礦工安全行為 領導行為 影響分析 中介效應 調節效應
在煤礦復雜的生產系統中,人的不安全行為是促發物的不安全狀態和事故的主要因素,而要改變長期以來煤礦企業事后處理型安全管理的現狀,則需要加強對礦工行為的管理。安全行為管理細分為安全管理對礦工行為的約束和安全行為的激勵,即安全管理的制度性管理能力和對人的管理能力,即通過作用于員工個體特征的外部因素(如組織安全管理水平等)和個體的內部因素對礦工安全行為的選擇進行導向和影響。
另外,有研究表明不同的領導行為對員工安全行為的選擇也有著重要影響。Clarke的研究指出通過監督和錯誤指正等工作責任內的行為,交易型領導能有效地預測員工的遵從行為,但當領導者所行使的監督職責可能使下屬感受到威脅或挫敗,尤其是在缺少積極正向激勵政策時,則有可能導致事故等不良后果;Zohar通過研究發現基層團隊的領導對員工的安全行為影響最大,因為他們不僅將上級管理層制定的計劃和目標傳達到一線員工,也能直接對團隊成員進行指導和規范。班組是煤礦企業最基層的分支,班組長作為班組的第一責任者,是管理生產現場、監督生產安全的關鍵一環。在實際工作中,班組長并不能直接決定礦工對不同行為的選擇,但通過對其自身安全態度、安全動機、安全認知等內部因素的引導或影響,進一步影響礦工自身對不同安全績效行為的選擇。因此,本文旨在建立班組長的具體管理行為與礦工安全行為的關系模型,結合自我決定理論,探究班組長具體的管理行為對礦工安全行為的影響機理,從而切實有效提高煤礦企業安全管理的有效性。
1.1 自我決定理論
自我決定理論(Self-determination Theory,SDT)是美國學者Deci和Ryan提出的動機理論。該理論將個體動機分為內部動機、外部動機和無動機3種類型。根據自我整合的程度不同,外部動機又可以細分為外在調節(External Regulation)、內攝調節(Introjected Regulation)、認同調節(Identified Regulation)與整合調節(Integrated Regulation)4種形式。外在調節和內攝調節因為缺少自我決定而被歸類為控制型動機(Controlled Motivation),如員工努力工作是為了獲得獎勵、避免懲罰(外在調節),或者是為了避免內疚感或自我責備(內攝調節)。認同調節、整合調節和內部動機因為較多的自我決定而被歸為自主型動機(Autonomous Motivation)。根據自我決定理論,對于組織中那些能夠滿足個體自主性(Autonomy)、人際關系(Relatedness)、勝任能力(Competence)等基本心理需求因素都能夠促進內外部動機的形成, 并最終對工作績效產生積極影響。
1.2 領導行為的構成
在班組層面上,要使礦工執行組織所希望的安全行為,需要班組長對其安全目標或安全動機進行激發、內化和維持。而不同水平上的安全動機對安全行為的激發也會有極大的不同。因此,本文將班組長的具體領導行為細分為安全監督、安全激勵和安全引導。

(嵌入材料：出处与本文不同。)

@[simp] theorem State.modLine_motor (s : State) (l : LineId) (f : LineUnit → LineUnit) :
    (s.modLine l f).motor = s.motor := by cases l <;> rfl
@[simp] theorem State.modLine_groups (s : State) (l : LineId) (f : LineUnit → LineUnit) :
    (s.modLine l f).groups = s.groups := by cases l <;> rfl
@[simp] theorem State.modLine_conv (s : State) (l : LineId) (f : LineUnit → LineUnit) :
    (s.modLine l f).conv = s.conv := by cases l <;> rfl
@[simp] theorem State.modLine_supply (s : State) (l : LineId) (f : LineUnit → LineUnit) :
    (s.modLine l f).supply = s.supply := by cases l <;> rfl
@[simp] theorem State.modLine_sensor (s : State) (l : LineId) (f : LineUnit → LineUnit) :
    (s.modLine l f).sensor = s.sensor := by cases l <;> rfl
@[simp] theorem State.modLine_sound (s : State) (l : LineId) (f : LineUnit → LineUnit) :
    (s.modLine l f).sound = s.sound := by cases l <;> rfl
@[simp] theorem State.modLine_hostUnit (s : State) (l : LineId) (f : LineUnit → LineUnit) :
    (s.modLine l f).hostUnit = s.hostUnit := by cases l <;> rfl
@[simp] theorem State.modLine_link (s : State) (l : LineId) (f : LineUnit → LineUnit) :
    (s.modLine l f).link = s.link := by cases l <;> rfl
@[simp] theorem State.modLine_attn (s : State) (l : LineId) (f : LineUnit → LineUnit) :
    (s.modLine l f).attn = s.attn := by cases l <;> rfl
@[simp] theorem State.modLine_clock (s : State) (l : LineId) (f : LineUnit → LineUnit) :
    (s.modLine l f).clock = s.clock := by cases l <;> rfl
@[simp] theorem State.modLine_softReset (s : State) (l : LineId) (f : LineUnit → LineUnit) :
    (s.modLine l f).softReset = s.softReset := by cases l <;> rfl
@[simp] theorem State.modLine_porActive (s : State) (l : LineId) (f : LineUnit → LineUnit) :
    (s.modLine l f).porActive = s.porActive := by cases l <;> rfl
@[simp] theorem State.modLine_resetnLow (s : State) (l : LineId) (f : LineUnit → LineUnit) :
    (s.modLine l f).resetnLow = s.resetnLow := by cases l <;> rfl
@[simp] theorem State.modLine_freeIdx (s : State) (l : LineId) (f : LineUnit → LineUnit) :
    (s.modLine l f).freeIdx = s.freeIdx := by cases l <;> rfl
@[simp] theorem State.modLine_pending (s : State) (l : LineId) (f : LineUnit → LineUnit) :
    (s.modLine l f).pending = s.pending := by cases l <;> rfl

@[simp] theorem State.modLine_lineAt_same (s : State) (l : LineId) (f : LineUnit → LineUnit) :
    (s.modLine l f).lineAt l = f (s.lineAt l) := by cases l <;> rfl
@[simp] theorem State.modLine_lineAt_ne (s : State) {l k : LineId} (f : LineUnit → LineUnit) (h : k ≠ l) :
    (s.modLine l f).lineAt k = s.lineAt k := by cases l <;> cases k <;> first | rfl | contradiction

@[simp] theorem State.lineAt_host (s : State) : s.lineAt .host = s.host := rfl
@[simp] theorem State.lineAt_tablet (s : State) : s.lineAt .tablet = s.tablet := rfl

@[simp] theorem State.modLine_host_host (s : State) (f : LineUnit → LineUnit) : (s.modLine .host f).host = f s.host := rfl
@[simp] theorem State.modLine_host_tablet (s : State) (f : LineUnit → LineUnit) : (s.modLine .host f).tablet = s.tablet := rfl
@[simp] theorem State.modLine_tablet_host (s : State) (f : LineUnit → LineUnit) : (s.modLine .tablet f).host = s.host := rfl
@[simp] theorem State.modLine_tablet_tablet (s : State) (f : LineUnit → LineUnit) :
    (s.modLine .tablet f).tablet = f s.tablet := rfl

/-! ### One port, one sensor port -/

theorem State.modPort_port (s : State) (m k : Idx6) (f : Port → Port) :
    (s.modPort m f).port k = if k = m then f (s.port m) else s.port k := by
  simp only [State.port, State.modPort_motor, Six.get_set]
@[simp] theorem State.modPort_port_same (s : State) (m : Idx6) (f : Port → Port) :
    (s.modPort m f).port m = f (s.port m) := by rw [State.modPort_port, if_pos rfl]
@[simp] theorem State.modPort_port_ne (s : State) {m k : Idx6} (f : Port → Port) (h : k ≠ m) :
    (s.modPort m f).port k = s.port k := by rw [State.modPort_port, if_neg h]

theorem State.modSensor_sensorAt (s : State) (i k : Idx6) (f : SensorPort → SensorPort) :
    (s.modSensor i f).sensorAt k = if k = i then f (s.sensorAt i) else s.sensorAt k := by
  simp only [State.sensorAt, State.modSensor_sensor, Six.get_set]
@[simp] theorem State.modSensor_sensorAt_same (s : State) (i : Idx6) (f : SensorPort → SensorPort) :
    (s.modSensor i f).sensorAt i = f (s.sensorAt i) := by rw [State.modSensor_sensorAt, if_pos rfl]
@[simp] theorem State.modSensor_sensorAt_ne (s : State) {i k : Idx6} (f : SensorPort → SensorPort) (h : k ≠ i) :
    (s.modSensor i f).sensorAt k = s.sensorAt k := by rw [State.modSensor_sensorAt, if_neg h]

/-! ### The attention table -/

@[simp] theorem Attention.setCount_same (a : Attention) (src : Source) (n : Nat) : (a.setCount src n).count src = n := by
  cases src <;> simp [Attention.setCount, Attention.count]
@[simp] theorem Attention.setCount_ne (a : Attention) {src other : Source} (n : Nat) (h : other ≠ src) :
    (a.setCount src n).count other = a.count other := by
  cases src <;> cases other <;> simp_all [Attention.setCount, Attention.count]
@[simp] theorem Attention.setCount_mask (a : Attention) (src : Source) (n : Nat) : (a.setCount src n).mask = a.mask := by
  cases src <;> rfl

end Sys2Proof.Machine
end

由于安全結果的特殊性(事故和傷情的低概率),員工能及時感受到違章有利的一面,員工很容易在工作中放棄對安全規則的遵守,因此在班組長領導行為結構中提出監督控制行為具有重要意義。作為基層安全管理者,強制性管理在班組長的工作職責中體現的就是工作中的監督控制行為。本文將班組長的安全監督行為定義為班組長進行監督控制和對下屬不安全行為做出糾正的領導行為,如在井下作業時做好班組內各成員的調動、現場組織指揮、監督施工質量、及時發現并排除隱患等。在這種外部強制規范的層面上,安全行為的有效維持也能讓礦工感受到自身對于本職工作有一種可控的勝任能力。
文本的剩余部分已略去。